▸ Provided information
###
-- ==== Sys2Proof/Laws/KeptUnits.lean ====
section
/-! SUPPORT. The operations of tiles, units, buses, the Board and the mailboxes keep the queue and the invariant: one lemma for
each, proved from its callees'. -/

set_option linter.all false
set_option maxRecDepth 8000

namespace Sys2Proof.Machine

open Sys2Proof

variable {q : List Instr}
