-- ==== Sys2Proof/Laws/KeptLanes.lean ====
section
/-! SUPPORT. The operations of the lanes, power, update, register and core operations keep the queue and the invariant: one lemma for
each, proved from its callees'. -/

set_option linter.all false
set_option maxRecDepth 8000

namespace Sys2Proof.Machine

open Sys2Proof

variable {q : List Instr}
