-- ==== Sys2Proof/Laws/KeptHost.lean ====
section
/-! SUPPORT. The operations of the host protocol, the plies and the supplies keep the queue and the invariant: one lemma for
each, proved from its callees'. -/

set_option linter.all false
set_option maxRecDepth 8000

namespace Sys2Proof.Machine

open Sys2Proof

variable {q : List Instr}
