-- ==== Sys2Proof/Tests/Slice0.lean ====
section
/-! SUPPORT. Tests of the model, each about one command on a small state. The smoke test of WellFormed gives for each of its
checks a command that the check refuses. A theorem witness_X shows, for each clause of the statement X, a state and operands
that meet the clause's hypotheses; where the clauses of X divide a range, at the values where they meet. The expected results
of the theorems test_… are those of the rules cited beside them. -/

namespace Sys2Proof.Tests

set_option Elab.async false

open Sys2Proof Sys2Proof.Machine

/-! ### Small states -/

/-- A module at work in phase B of a ply: White active, Black standby, every target claimed by White. -/
def up : State :=
  { State.reset with
    now := 20100, targets := (List.range 45).map fun t => (t, { Target.reset with claimed := some .white }),
    white := { State.reset.white with role := .active, boot := .started },
    black := { State.reset.black with role := .standby, boot := .started }, lanes := { Lanes.reset with xa := true, xb := true },
    seq := { Seq.reset with running := true, next := 2 ^ 40 + 5, agreed := 2 ^ 40 + 4 },
    ply := { Ply.reset with phase := .b, number := 2 ^ 40 + 4, boundary := 20000, at_ := 20000 },
    pwr := { Pwr.reset with state := .run } }

/-- Registers of the units set. -/
def live (ps : List (Nat × Word)) (s : State) : State := ps.foldl (fun s p => s.setLive p.1 p.2) s

/-- Registers of the lanes' copy set. -/
def copy (ps : List (Nat × Word)) (s : State) : State := ps.foldl (fun s p => s.setCopy p.1 p.2) s

/-- Channel 0 in some condition, with registers of its block set. -/
def ch0 (c : Chan) (ps : List (Nat × Word) := []) : State := (live (ps.map fun p => (chanAddr 0 p.1, p.2)) up).setChan 0 c

/-- A closed channel in its inrush window with four retries left. -/
def closed : Chan := { Chan.reset with state := .on, sw := true, inrush := true, winRetry := 0x40000 }

/-- Core 0 at work. -/
def core0 (k : Kwask) : State := copy [(0x9D103, 3500)] { up with cores := [(0, k)] }

/-- A running core that has not finished its ply. -/
def runs : Kwask := { Kwask.reset with state := .running, done := false }

/-- −n as a word. -/
def neg (n : Nat) : Word := BitVec.ofInt 20 (-(n : Int))

/-! ### The invariant and the queue -/

/-- The premises of EveryStepKeepsTheInvariant. -/
theorem witness_EveryStepKeepsTheInvariant : State.reset.Inv ∧ step State.reset = .next { State.reset with now := 1 } :=
  ⟨⟨rfl, by decide, by decide⟩, rfl⟩

/-! ### Protected channels -/

theorem witness_ChannelOn :
    (tileAccepts up 0 = true ∧ Alone up 0 ∧ (chReg up 0 3).bit 17 = false) ∧
    (∀ c ∈ [{ Chan.reset with state := .latched }, closed, Chan.reset, { Chan.reset with probed := true },
        { Chan.reset with dt := true }],
      let s := ch0 c [(3, 0x20000)]
      tileAccepts s 0 = true ∧ Alone s 0 ∧ (chReg s 0 3).bit 17 = true ∧ (chReg s 0 3).bit 16 = false ∧ s.chan 0 = c) ∧
    (let s := ch0 { Chan.reset with probed := true } [(3, 0x30000)]
     tileAccepts s 0 = true ∧ Alone s 0 ∧ (chReg s 0 3).bit 17 = true ∧ (chReg s 0 3).bit 16 = true) := by
  unfold Alone; decide +kernel
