-- ==== Sys2Proof/Config.lean ====
section
/-! DEFINITION. What is fixed at construction (00_scope.md R7 to R10), and the two free values. -/

namespace Sys2Proof

/-- The transform applied to a completed byte (R8). -/
inductive Xform where
  | reverse8
  | identity
deriving DecidableEq, Repr

/-- What answers an entropy draw (R10). -/
inductive EntropyMode where
  | external
  | stubZero
deriving DecidableEq, Repr

/-- The parameters of the block, constant for its life (10_state.md R43). -/
structure Config where
  /-- `CAPACITY`, the number of bytes in `storage` (R7). -/
  capacity    : Nat
  /-- `XFORM` (R8). -/
  xform       : Xform
  /-- `HAS_RNG` (R9). -/
  hasRng      : Bool
  /-- `ENTROPY_MODE` (R10). -/
  entropyMode : EntropyMode
deriving DecidableEq, Repr

namespace Config

/-- `CW`, the least number of bits that holds the value `CAPACITY` (R7), for `1 <= CAPACITY`. -/
def cursorWidth (c : Config) : Nat := Nat.log2 c.capacity + 1

/-- The configuration of `State.reset`: `XFORM` and `HAS_RNG` as R8 and R9 give them for this hardware;
`CAPACITY = 4` and `ENTROPY_MODE = EXTERNAL` are the model's choice among the values R7 and R10 leave open
(DESIGN CHOICE, unsafe, log 1 and log 3). No statement about all states rests on it. -/
def thisHardware : Config :=
  { capacity := 4, xform := .reverse8, hasRng := true, entropyMode := .external }

/-- The byte an external entropy source answers at draw number `n`, where `Source.pending` does not say:
any value, under no law (R18). DESIGN CHOICE of the form, safe, log 6. -/
opaque externalByte : Nat → Byte

/-- What a read of `storage[i]` gives where no such index exists, `i >= CAPACITY`: any value. No command makes such
a read from a state that meets the cursor invariant (20_memory.md R48). DESIGN CHOICE of the form, safe, log 7. -/
opaque absentByte : Nat → Byte

end Config

end Sys2Proof
end

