/-! ## RANDRANGE -/

/-- Settles O27: RandMax of the wrapped span, by `randMax_bytes`. -/
theorem randrangeResult : Obligations.RandrangeResult := by
  intro s a b hrng
  refine ⟨?_, fun min max hmin _ _ hmax => ⟨execRandrange_of_le s min max hrng, fun hlt => ?_⟩⟩
  · have hd := decode_randrange (opField_packFields 0x11#8 a b)
    rwa [aField_packFields, bField_packFields, s32_eq_toInt, s32_eq_toInt] at hd
  · obtain ⟨e0, e1, e2, e3, raw, mag, src, hraw, hmag, hrand, hbytes⟩ :=
      randMax_bytes s.cfg s.source (wrap32_span_ne_zero hmin hmax hlt)
    refine ⟨e0, e1, e2, e3, raw, mag, _, src, hraw, hmag, wrap32_span hmin hmax hlt,
      (execRandrange_of_lt s min max hrng hlt).trans ?_, hbytes⟩
    rw [hrand, u32_wrap32]
    rfl

/-- Settles O28: RandMax stays below the magnitude of the wrapped span, which is at most `max - min`. -/
theorem randrangeStaysInItsRange : Obligations.RandrangeStaysInItsRange := by
  intro s min max hrng hmin hmin' hmax hmax'
  rcases le_or_gt max min with hle | hlt
  · refine ⟨_, _, execRandrange_of_le s min max hrng hle, succeedDrawn_rsp .., rfl, fun _ => ?_, fun hlt => ?_⟩
    · exact toInt_u32 hmin hmin'
    · omega
  · obtain ⟨hlo, hrand, -⟩ := randMax_range s.cfg s.source _ (wrap32_span_ne_zero hmin hmax' hlt)
    have hspan : ((wrap32 (max - min)).natAbs : Int) ≤ max - min := by
      rw [wrap32_span hmin hmax' hlt]
      split_ifs <;> omega
    refine ⟨_, _, execRandrange_of_lt s min max hrng hlt, succeedDrawn_rsp .., rfl, fun hle => ?_, fun _ => ?_⟩
    · omega
    · rw [u32_wrap32, toInt_u32 (by omega) (by omega)]
      omega

/-! ## RANDBYTE -/

/-- Settles O29: one draw, by what answers it. -/
theorem randbyteResult : Obligations.RandbyteResult := by
  intro s a b hrng
  refine ⟨decode_randbyte (opField_packFields _ a b), _, _, execRandbyte_of_rng s hrng, fun hstub => ?_,
    fun hmode f rest hbytes => ?_⟩
  · rw [draw_stub s.cfg s.source hstub]
  · have hsource : s.source = { pending := f :: rest, drawn := s.source.drawn } := by rw [← hbytes]
    rw [hsource, draw_external s.cfg hmode]
    exact ⟨rfl, rfl⟩

/-! ## Draws -/

section Draws
variable {s t : State}

/-- RANDMAX draws four bytes, none for `max = 0` or without a generator (43_rng.md R109). -/
theorem exec_randmax_drawn {max : Int} (h : exec (.randmax max) s = .next t) :
    t.source.drawn = s.source.drawn + if s.cfg.hasRng = true ∧ max ≠ 0 then 4 else 0 := by
  cases hrng : s.cfg.hasRng with
  | false =>
    cases (execRandmax_of_noRng s max hrng).symm.trans h
    simp
  | true =>
    cases (execRandmax_of_rng s max hrng).symm.trans h
    rw [succeedDrawn_source, randMax_drawn]
    by_cases hmax : max = 0 <;> simp [hmax]

/-- RANDRANGE draws four bytes, none for `min >= max` or without a generator (43_rng.md R109). -/
theorem exec_randrange_drawn {min max : Int} (hmin : -2147483648 ≤ min) (hmax : max ≤ 2147483647)
    (h : exec (.randrange min max) s = .next t) :
    t.source.drawn = s.source.drawn + if s.cfg.hasRng = true ∧ min < max then 4 else 0 := by
  cases hrng : s.cfg.hasRng with
  | false =>
    cases (execRandrange_of_noRng s min max hrng).symm.trans h
    simp
  | true =>
    rcases le_or_gt max min with hle | hlt
    · cases (execRandrange_of_le s min max hrng hle).symm.trans h
      simp [hle]
    · cases (execRandrange_of_lt s min max hrng hlt).symm.trans h
      rw [succeedDrawn_source, randMax_drawn, if_neg (wrap32_span_ne_zero hmin hmax hlt), if_pos ⟨rfl, hlt⟩]

/-- RANDBYTE draws one byte, none without a generator (43_rng.md R109). -/
theorem exec_randbyte_drawn (h : exec .randbyte s = .next t) :
    t.source.drawn = s.source.drawn + if s.cfg.hasRng = true then 1 else 0 := by
  cases hrng : s.cfg.hasRng with
  | false =>
    cases (execRandbyte_of_noRng s hrng).symm.trans h
    rfl
  | true =>
    cases (execRandbyte_of_rng s hrng).symm.trans h
    exact draw_drawn s.cfg s.source

end Draws

/-- Settles O30: a lemma for each RNG command, and `exec_keeps_source` for the other five. -/
theorem drawsOfEachCommand : Obligations.DrawsOfEachCommand := by
  intro s t i hwf h
  have hsame (hi : Instr.role i ≠ .rngClient) : t.source.drawn = s.source.drawn := by rw [exec_keeps_source h hi]
  cases i with
  | cfgsync value length => exact hsame nofun
  | dropsync => exact hsame nofun
  | ingest bit => exact hsame nofun
  | avail => exact hsame nofun
  | consume drop => exact hsame nofun
  | randmax max => exact exec_randmax_drawn h
  | randrange min max =>
    obtain ⟨hmin, hmax⟩ := Bool.and_eq_true_iff.mp hwf
    exact exec_randrange_drawn ((inS32_iff min).mp hmin).1 ((inS32_iff max).mp hmax).2 h
  | randbyte => exact exec_randbyte_drawn h

end Sys2Proof.Machine

/-! Streams of commands: a search started and ended (40_sync_control.md; 70_reset_and_hazards.md), bytes fed and
consumed in order (20_memory.md section 2), and the store filled to its last bit (41_bit_ingest.md R93). -/

namespace Sys2Proof.Machine

/-- A run of one step. -/
theorem run_one {s t : State} (h : step s = .next t) : Sys2Proof.core.run 1 s = .next t := run_succ 0 s t h
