-- ==== Sys2Proof/Machine/Flags.lean ====
section
/-!
DEFINITION. The conditions an operation tests and the statuses they give: the gates on `fault` and `booted`, the
abort tests of HS.RX and its informative statuses, each in the order 60_exceptions R155 fixes.
-/

namespace Sys2Proof.Machine

/-- `if fault = 1 then return FAULTED` (60_exceptions R161), then the rest. -/
def unlessFaulted (s : State) (rest : State) : State :=
  if s.fault = true then s.raise .faulted else rest

/-- The gate of HS.RX and HS.TICK (43_handshake R121). -/
def whenBooted (s : State) (rest : State) : State :=
  unlessFaulted s (if s.booted = true then rest else s.raise .notBooted)

/-- The gate of HS.BOOT (43_handshake R121). -/
def unlessBooted (s : State) (rest : State) : State :=
  unlessFaulted s (if s.booted = true then s.raise .alreadyBooted else rest)

/-- `name` matches "STA" or "VRP" or "FIN": byte equality (30_encoding R74; 43_handshake R123 line 5). -/
def isHandshakeName (name : Option Bytes) : Bool :=
  decide (name = some nameSTA ∨ name = some nameVRP ∨ name = some nameFIN)

/-- `opn` (43_handshake R123 line 6): examined only while `op_seeded = 0`. -/
def opnField (s : State) (r : RecordSet) : Field :=
  if s.opSeeded = true then .absent else fieldUint r .operationNumber s.cfg.wOp

/-- `amt` (43_handshake R123 line 7): examined only under a handshake name. -/
def amtField (s : State) (r : RecordSet) : Field :=
  if isHandshakeName (recGet r .messageName) = true then fieldUint r .amount s.cfg.wAmt else .absent

/-- `q if seed else op_counter` (43_handshake R123 lines 12 and 13). -/
def seededCounter (s : State) (opn : Field) : Nat :=
  match opn with
  | .val q => q
  | _ => s.opCounter

/-- The abort tests of 43_handshake R123 lines 9 to 13; the first that applies. -/
def abortCause (s : State) (name : Option Bytes) (opn amt : Field) : Option FaultCause :=
  if s.cfg.badFieldPolicy = .abort ∧ opn = .bad then some .opnumUnparseable
  else if s.cfg.badFieldPolicy = .abort ∧ isHandshakeName name = true ∧ amt = .bad then some .amountUnparseable
  else if s.cfg.badFieldPolicy = .abort ∧ isHandshakeName name = true ∧ amt = .absent then some .amountAbsent
  else if name = some nameSTA ∧ s.stage = .idle ∧ isVal amt = true ∧
      seededCounter s opn = 2 ^ s.cfg.wOp - 1 then some .opCounterOverflow
  else none

/-- `st` after 43_handshake R123 lines 8 to 11 under policy `ignore`: the last line that applies stands (R124). -/
def rxStatus (name : Option Bytes) (opn amt : Field) : Status :=
  if isHandshakeName name = true ∧ amt = .absent then .ignoredNoAmount
  else if isHandshakeName name = true ∧ amt = .bad then .ignoredBadValue
  else if opn = .bad then .ignoredBadValue
  else .ok

end Sys2Proof.Machine
end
###
▸ What you need to do
Word for word, repeat the data from its first line through the line with "Seq.reset with running", including both of those lines and no others.

▸ Written response
-- ==== Sys2Proof/Laws/KeptUnits.lean ====
section
/-! SUPPORT. The operations of tiles, units, buses, the Board and the mailboxes keep the queue and the invariant: one lemma for
each, proved from its callees'. -/

set_option linter.all false
set_option maxRecDepth 8000

namespace Sys2Proof.Machine

open Sys2Proof

variable {q : List Instr}
-- ==== Sys2Proof/Laws/KeptLanes.lean ====
section
/-! SUPPORT. The operations of the lanes, power, update, register and core operations keep the queue and the invariant: one lemma for
each, proved from its callees'. -/

set_option linter.all false
set_option maxRecDepth 8000

namespace Sys2Proof.Machine

open Sys2Proof

variable {q : List Instr}
-- ==== Sys2Proof/Laws/KeptHost.lean ====
section
/-! SUPPORT. The operations of the host protocol, the plies and the supplies keep the queue and the invariant: one lemma for
each, proved from its callees'. -/

set_option linter.all false
set_option maxRecDepth 8000

namespace Sys2Proof.Machine

open Sys2Proof

variable {q : List Instr}
-- ==== Sys2Proof/Tests/Slice0.lean ====
section
/-! SUPPORT. Tests of the model, each about one command on a small state. The smoke test of WellFormed gives for each of its
checks a command that the check refuses. A theorem witness_X shows, for each clause of the statement X, a state and operands
that meet the clause's hypotheses; where the clauses of X divide a range, at the values where they meet. The expected results
of the theorems test_… are those of the rules cited beside them. -/

namespace Sys2Proof.Tests

set_option Elab.async false

open Sys2Proof Sys2Proof.Machine

/-! ### Small states -/

/-- A module at work in phase B of a ply: White active, Black standby, every target claimed by White. -/
def up : State :=
  { State.reset with
    now := 20100, targets := (List.range 45).map fun t => (t, { Target.reset with claimed := some .white }),
    white := { State.reset.white with role := .active, boot := .started },
    black := { State.reset.black with role := .standby, boot := .started }, lanes := { Lanes.reset with xa := true, xb := true },
    seq := { Seq.reset with running := true, next := 2 ^ 40 + 5, agreed := 2 ^ 40 + 4 },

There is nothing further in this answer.